> _Task item_
Show me each line of the listing below where the word "column" appears.

##### The input #####

-- ==== Sys2Proof/Safety.lean ====
section
/-! DEFINITION. The terms claims use: the closed forms of the spec's arithmetic, the conditions of the checks, footprints as sets
of addresses, the invariant of the machine, and runs (spec/70_reset_and_hazards.md R258). -/

namespace Sys2Proof.Machine

/-! ### Closed forms -/

/-- R163: `MagOf(s)`, from the floor root. -/
def magOf (policy : RoundPolicy) (s : Nat) : Nat := clamp255 (roundUp policy s (Nat.sqrt s))

/-- R133: `Σ K[i][j]·p(i, j)` over the nine taps, weights in row-major order. -/
def weightedSum (k : Taps (BitVec 8)) (p : Nat → Nat → Nat) : Int :=
  k.k0.toInt * p 0 0 + k.k1.toInt * p 0 1 + k.k2.toInt * p 0 2 +
  k.k3.toInt * p 1 0 + k.k4.toInt * p 1 1 + k.k5.toInt * p 1 2 +
  k.k6.toInt * p 2 0 + k.k7.toInt * p 2 1 + k.k8.toInt * p 2 2

/-- R61: the sample of pixel `(x, y)` of the source image. -/
def sourcePixel (s : State) (x y : Nat) : Nat := (s.mem.read (srcAddr (sourceOf s) x y)).toNat

/-- The nine pixels around `(x, y)`: tap `(i, j)` is pixel `(x−1+j, y−1+i)` (R133). -/
def window (s : State) (x y i j : Nat) : Nat := sourcePixel s (x - 1 + j) (y - 1 + i)

/-- R133: the horizontal component of the gradient at `(x, y)` for the pair of a variant. -/
def gradX (s : State) (v : Variant) (x y : Nat) : Nat := (weightedSum (kernelPairFor s.cfg v).kx (window s x y)).natAbs

/-- R133: the vertical component. -/
def gradY (s : State) (v : Variant) (x y : Nat) : Nat := (weightedSum (kernelPairFor s.cfg v).ky (window s x y)).natAbs

/-- The 8-bit intensity at `(x, y)`: `MagOf(gx² + gy²)` (R140, R163). -/
def sampleAt (s : State) (v : Variant) (x y : Nat) : Nat :=
  magOf s.cfg.roundPolicy (gradX s v x y * gradX s v x y + gradY s v x y * gradY s v x y)

/-- R192: the samples of the two planes at `(x, y)`, 0 at the border. -/
def planeX (s : State) (x y : Nat) : Nat := if interior (sourceOf s) x y then gradX s .sobel x y else 0

/-- R192. -/
def planeY (s : State) (x y : Nat) : Nat := if interior (sourceOf s) x y then gradY s .sobel x y else 0

/-- The 16-bit value at an even address, low byte first (R63). -/
def readHalf (m : Memory) (a : Nat) : Nat := (m.read a).toNat + 256 * (m.read (a + 1)).toNat

/-! ### STATUS and the register table -/

/-- R120, `Done(empty, knil)`: bits [7:0] are replaced by DONE = 1, EMPTY, KNIL; bits [31:8] stay. -/
def doneWord (empty knil : Bool) (old : Word) : Word :=
  old &&& 0xFFFFFF00#32 ||| (if knil then 8#32 else 0#32) ||| (if empty then 4#32 else 0#32) ||| 1#32

/-- R220, `Fail(E)` with `code(E) = code`: bits [7:0] are replaced by `(code << 4) | 2`, ANYERR becomes 1, bits [31:9] stay. -/
def failWord (code : Nat) (old : Word) : Word := old &&& 0xFFFFFE00#32 ||| 0x100#32 ||| BitVec.ofNat 32 (16 * code + 2)

/-- The access kinds of R24. -/
inductive Access where
  | rw
  | ro
  /-- read-only but for bit 8, write 1 to clear -/
  | w1c
deriving DecidableEq, Repr

/-- Table S1, column access. -/
def accessOf : Reg → Access
  | .cmd => .rw
  | .status => .w1c
  | .srcBase => .rw
  | .srcW => .rw
  | .srcH => .rw
  | .srcStride => .rw
  | .dstBase => .rw
  | .dstStride => .rw
  | .dstW => .ro
  | .dstH => .ro
  | .gxBase => .rw
  | .gyBase => .rw
  | .opX => .rw
  | .opY => .rw
  | .opGx => .rw
  | .opGy => .rw
  | .opN => .rw
  | .resGx => .ro
  | .resGy => .ro
  | .resMag => .ro
  | .resSqrt => .ro
  | .kx _ => .ro
  | .ky _ => .ro

/-- Table S1, column "bits used", of the RW registers: the bits of a written word that are kept. -/
def fieldMask : Reg → Word
  | .srcW => 0xFFFF#32
  | .srcH => 0xFFFF#32
  | .srcStride => 0xFFFF#32
  | .dstStride => 0xFFFF#32
  | .opX => 0xFFFF#32
  | .opY => 0xFFFF#32
  | .cmd => 0xFFFFFFFF#32
  | .srcBase => 0xFFFFFFFF#32
  | .dstBase => 0xFFFFFFFF#32
  | .gxBase => 0xFFFFFFFF#32
  | .gyBase => 0xFFFFFFFF#32
  | .opGx => 0xFFFFFFFF#32
  | .opGy => 0xFFFFFFFF#32
  | .opN => 0xFFFFFFFF#32
  | .status => 0x1FF#32
  | .dstW => 0xFFFF#32
  | .dstH => 0xFFFF#32
  | .resGx => 0xFFFFFFFF#32
  | .resGy => 0xFFFFFFFF#32
  | .resMag => 0xFF#32
  | .resSqrt => 0xFFFFFFFF#32
  | .kx _ => 0xFFFFFFFF#32
  | .ky _ => 0xFFFFFFFF#32

/-- The registers that describe the source image. -/
def sourceRegs : List Reg := [.srcBase, .srcW, .srcH, .srcStride]

/-- Table E3, column "reads registers". -/
def readsOf : Instr → List Reg
  | .nop => []
  | .gradient _ _ => sourceRegs ++ [.opX, .opY]
  | .magnitude _ => [.opGx, .opGy]
  | .filter _ _ _ => sourceRegs ++ [.dstBase, .dstStride]
  | .filterMath => sourceRegs ++ [.dstBase, .dstStride]
  | .gradPlanes => sourceRegs ++ [.gxBase, .gyBase]
  | .filterSimd => sourceRegs ++ [.gxBase, .gyBase, .dstBase, .dstStride]
  | .isqrtNewton => [.opN]
  | .isqrtBisect => [.opN]
  | .klookup _ => []

/-- Table E3, column "writes registers". -/
def writesOf : Instr → List Reg
  | .nop => [.status]
  | .gradient _ _ => [.resGx, .resGy, .status]
  | .magnitude _ => [.resMag, .status]
  | .filter _ _ _ => [.dstW, .dstH, .status]
  | .filterMath => [.dstW, .dstH, .status]
  | .gradPlanes => [.dstW, .dstH, .status]
  | .filterSimd => [.dstW, .dstH, .status]
  | .isqrtNewton => [.resSqrt, .status]
  | .isqrtBisect => [.resSqrt, .status]
  | .klookup _ =>
    [.kx 0, .kx 1, .kx 2, .kx 3, .kx 4, .kx 5, .kx 6, .kx 7, .kx 8,
      .ky 0, .ky 1, .ky 2, .ky 3, .ky 4, .ky 5, .ky 6, .ky 7, .ky 8, .status]

/-- R98: the clauses (a) to (f), over the fields of the word. -/
def IllegalWord (c : Word) : Prop :=
  let opc := (c.extractLsb' 0 4).toNat
  let var := (c.extractLsb' 4 3).toNat
  let conv := (c.extractLsb' 7 1).toNat
  let mag := (c.extractLsb' 8 2).toNat
  c.extractLsb' 10 22 ≠ 0 ∨ 10 ≤ opc ∨ (opc ∉ [2, 3] ∧ mag ≠ 0) ∨ (opc ∈ [2, 3] ∧ mag = 3) ∨ (opc ∉ [1, 3] ∧ conv = 1) ∨
    (opc ∉ [1, 3, 9] ∧ var ≠ 0)

/-! ### Footprints and checks -/

/-- The address is one of the footprint's bytes (R66 to R68). -/
def InRect (r : Rect) (a : Nat) : Prop := ∃ x y, x < r.width ∧ y < r.height ∧ rectAddr r x y = a

/-- Every byte of the footprint exists (R216). -/
def RectExists (cfg : Cfg) (r : Rect) : Prop := ∀ x y, x < r.width → y < r.height → memValid cfg (rectAddr r x y) = true

/-- R212 (a), (b), (c) for an image-producing command. -/
def ConfigBad (s : State) (usesDst usesPlanes : Bool) (ow oh : Nat) : Prop :=
  (sourceOf s).s < (sourceOf s).w ∨ (usesDst = true ∧ dstStrideOf s ow < ow) ∨
    ∃ r ∈ srcRect (sourceOf s) :: writeFoot s usesDst usesPlanes ow oh, 2 ^ 32 ≤ hullEnd r

/-- R213. -/
def AlignBad (s : State) (usesPlanes : Bool) : Prop :=
  usesPlanes = true ∧ (s.gxBase.toNat % 2 = 1 ∨ s.gyBase.toNat % 2 = 1)

/-- R79: two intervals `[a, b]`, `[c, d]` are disjoint when `b < c` or `d < a`. -/
def HullsDisjoint (r q : Rect) : Prop := hullEnd r < q.base ∨ hullEnd q < r.base

/-- R214. -/
def OverlapBad (s : State) (usesDst usesPlanes : Bool) (ow oh : Nat) : Prop :=
  ¬ (srcRect (sourceOf s) :: writeFoot s usesDst usesPlanes ow oh).Pairwise HullsDisjoint

/-- R216 for an image-producing command. -/
def BusBad (s : State) (usesDst usesPlanes : Bool) (ow oh : Nat) : Prop :=
  ∃ r ∈ srcRect (sourceOf s) :: writeFoot s usesDst usesPlanes ow oh, ¬ RectExists s.cfg r

/-- The command passes every check of R139. -/
def ChecksPass (s : State) (usesDst usesPlanes : Bool) (ow oh : Nat) : Prop :=
  ¬ ConfigBad s usesDst usesPlanes ow oh ∧ ¬ AlignBad s usesPlanes ∧ ¬ OverlapBad s usesDst usesPlanes ow oh ∧
    ¬ BusBad s usesDst usesPlanes ow oh

/-- R136: the stride or the hull of the source image is refused by GRADIENT. -/
def GradientConfigBad (s : State) : Prop :=
  (sourceOf s).s < (sourceOf s).w ∨
    (3 ≤ (sourceOf s).w ∧ 3 ≤ (sourceOf s).h ∧
      2 ^ 32 ≤ (sourceOf s).base + ((sourceOf s).h - 1) * (sourceOf s).s + (sourceOf s).w - 1)

/-- R11: `1 ≤ x ≤ W − 2` and `1 ≤ y ≤ H − 2`, in the naturals of R78 (false whenever W or H is below 3). -/
def Interior (s : State) (x y : Nat) : Prop :=
  1 ≤ x ∧ x + 2 ≤ (sourceOf s).w ∧ 1 ≤ y ∧ y + 2 ≤ (sourceOf s).h

/-- R66: the nine bytes around `(x, y)` exist. -/
def NineExist (s : State) (x y : Nat) : Prop :=
  ∀ i j, i < 3 → j < 3 → memValid s.cfg (srcAddr (sourceOf s) (x - 1 + j) (y - 1 + i)) = true

/-- R43: the source image of `u` is that of `s`, in the same place, with the same bytes. -/
def SameSource (s u : State) : Prop :=
  sourceOf u = sourceOf s ∧ ∀ a, InRect (srcRect (sourceOf s)) a → u.mem.read a = s.mem.read a

/-- R143: every pixel of the source image is `c`. -/
def ConstantImage (s : State) (c : Nat) : Prop :=
  ∀ x y, x < (sourceOf s).w → y < (sourceOf s).h → sourcePixel s x y = c

/-- The sum of the nine weights. -/
def weightTotal (k : Taps (BitVec 8)) : Int :=
  k.k0.toInt + k.k1.toInt + k.k2.toInt + k.k3.toInt + k.k4.toInt + k.k5.toInt + k.k6.toInt + k.k7.toInt + k.k8.toInt

/-- R162: `c` is `ceil_sqrt(s)`, the smallest natural whose square is at least `s`. -/
def IsCeilSqrt (s c : Nat) : Prop := s ≤ c * c ∧ ∀ d, s ≤ d * d → c ≤ d

/-- The four image-producing commands (R26), with what their checks use: DstFoot, the planes, and the output's dimensions. -/
def imageForm (s : State) : Instr → Option (Bool × Bool × Nat × Nat)
  | .filter _ _ _ => some (true, false, (sourceOf s).w - 2, (sourceOf s).h - 2)
  | .filterMath => some (true, false, (sourceOf s).w - 2, (sourceOf s).h - 2)
  | .gradPlanes => some (false, true, (sourceOf s).w, (sourceOf s).h)
  | .filterSimd => some (true, true, (sourceOf s).w, (sourceOf s).h)
  | .nop => none
  | .gradient _ _ => none
  | .magnitude _ => none
  | .isqrtNewton => none
  | .isqrtBisect => none
  | .klookup _ => none

/-- KNIL as a command that ends without error leaves it (R45): only the commands that take a variant selector set it. -/
def nilForm : Instr → Bool
  | .gradient v _ => resolvesToNil v
  | .filter v _ _ => resolvesToNil v
  | .klookup v => resolvesToNil v
  | .nop => false
  | .magnitude _ => false
  | .filterMath => false
  | .gradPlanes => false
  | .filterSimd => false
  | .isqrtNewton => false
  | .isqrtBisect => false

/-! ### The invariant -/

/-- Every listed cell is at an address that exists (R48). -/
abbrev Memory.inSpace (cfg : Cfg) (m : Memory) : Prop := ∀ c ∈ m.cells, memValid cfg c.1 = true

/-- R26: what STATUS can hold. -/
def StatusLegal (w : Word) : Prop :=
  statusReserved w = 0 ∧ ¬ (statusDone w = true ∧ statusErr w = true) ∧
    (statusErr w = true → 1 ≤ (statusErrCode w).toNat ∧ (statusErrCode w).toNat ≤ 6 ∧ statusEmpty w = false ∧
      statusKnil w = false) ∧
    (statusErr w = false → statusErrCode w = 0) ∧ (statusEmpty w = true ∨ statusKnil w = true → statusDone w = true)

/-- R41: a readout register holds the sign extension of an 8-bit weight. -/
def IsWeight (w : Word) : Prop := ∃ b : BitVec 8, w = b.signExtend 32

/-- What every step keeps: image memory in canonical form and inside the bytes that exist, STATUS legal (R26), the result
registers within their bounds (R38, R40), the readout registers sign-extended weights (R41). -/
def Inv (s : State) : Prop :=
  s.mem.wf ∧ s.mem.inSpace s.cfg ∧ StatusLegal s.status ∧ s.resGx.toNat ≤ 293760 ∧ s.resGy.toNat ≤ 293760 ∧
    s.resSqrt.toNat ≤ 65535 ∧ (∀ k < 9, IsWeight (tapAt s.kx k)) ∧ ∀ k < 9, IsWeight (tapAt s.ky k)

/-! ### Runs -/

/-- `n` steps lead from `s` to `u`. -/
def stepsTo (n : Nat) (s u : State) : Prop :=
  match n with
  | 0 => s = u
  | k + 1 => ∃ t, step s = .next t ∧ stepsTo k t u

/-- The host's next action writes CMD. -/
def writesCommand (s : State) : Prop := ∃ c rest, s.host = .regWrite 0 4 c :: rest

/-- R258: a run in which no command ends with ERR = 1. A FAST GRADIENT that breaks R248 has no next state, so a run has none. -/
def cleanRun (n : Nat) (s u : State) : Prop :=
  match n with
  | 0 => s = u
  | k + 1 => ∃ t, step s = .next t ∧ (writesCommand s → statusErr t.status = false) ∧ cleanRun k t u

/-- The action is one that may clear ANYERR: a STATUS write with bit 8 set, or reset. -/
def mayClear : HostAction → Bool
  | .regWrite off size w => alignedWord off size && decide (regAt off.toNat = some .status) && statusAnyErr w
  | .regRead _ _ => false
  | .memWrite _ _ => false
  | .memRead _ => false
  | .reset => true

/-- The outcome with STATUS blanked: what a command does besides STATUS. -/
def eraseStatus (o : Host.Outcome State Fault Refusal) : Host.Outcome State Fault Refusal :=
  match o with
  | .next t => .next { t with status := 0 }
  | .fault f => .fault f
  | .refused r => .refused r

end Sys2Proof.Machine
end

#####

> _Final answer_
/-- Table S1, column access. -/
/-- Table S1, column "bits used", of the RW registers: the bits of a written word that are kept. -/
/-- Table E3, column "reads registers". -/
/-- Table E3, column "writes registers". -/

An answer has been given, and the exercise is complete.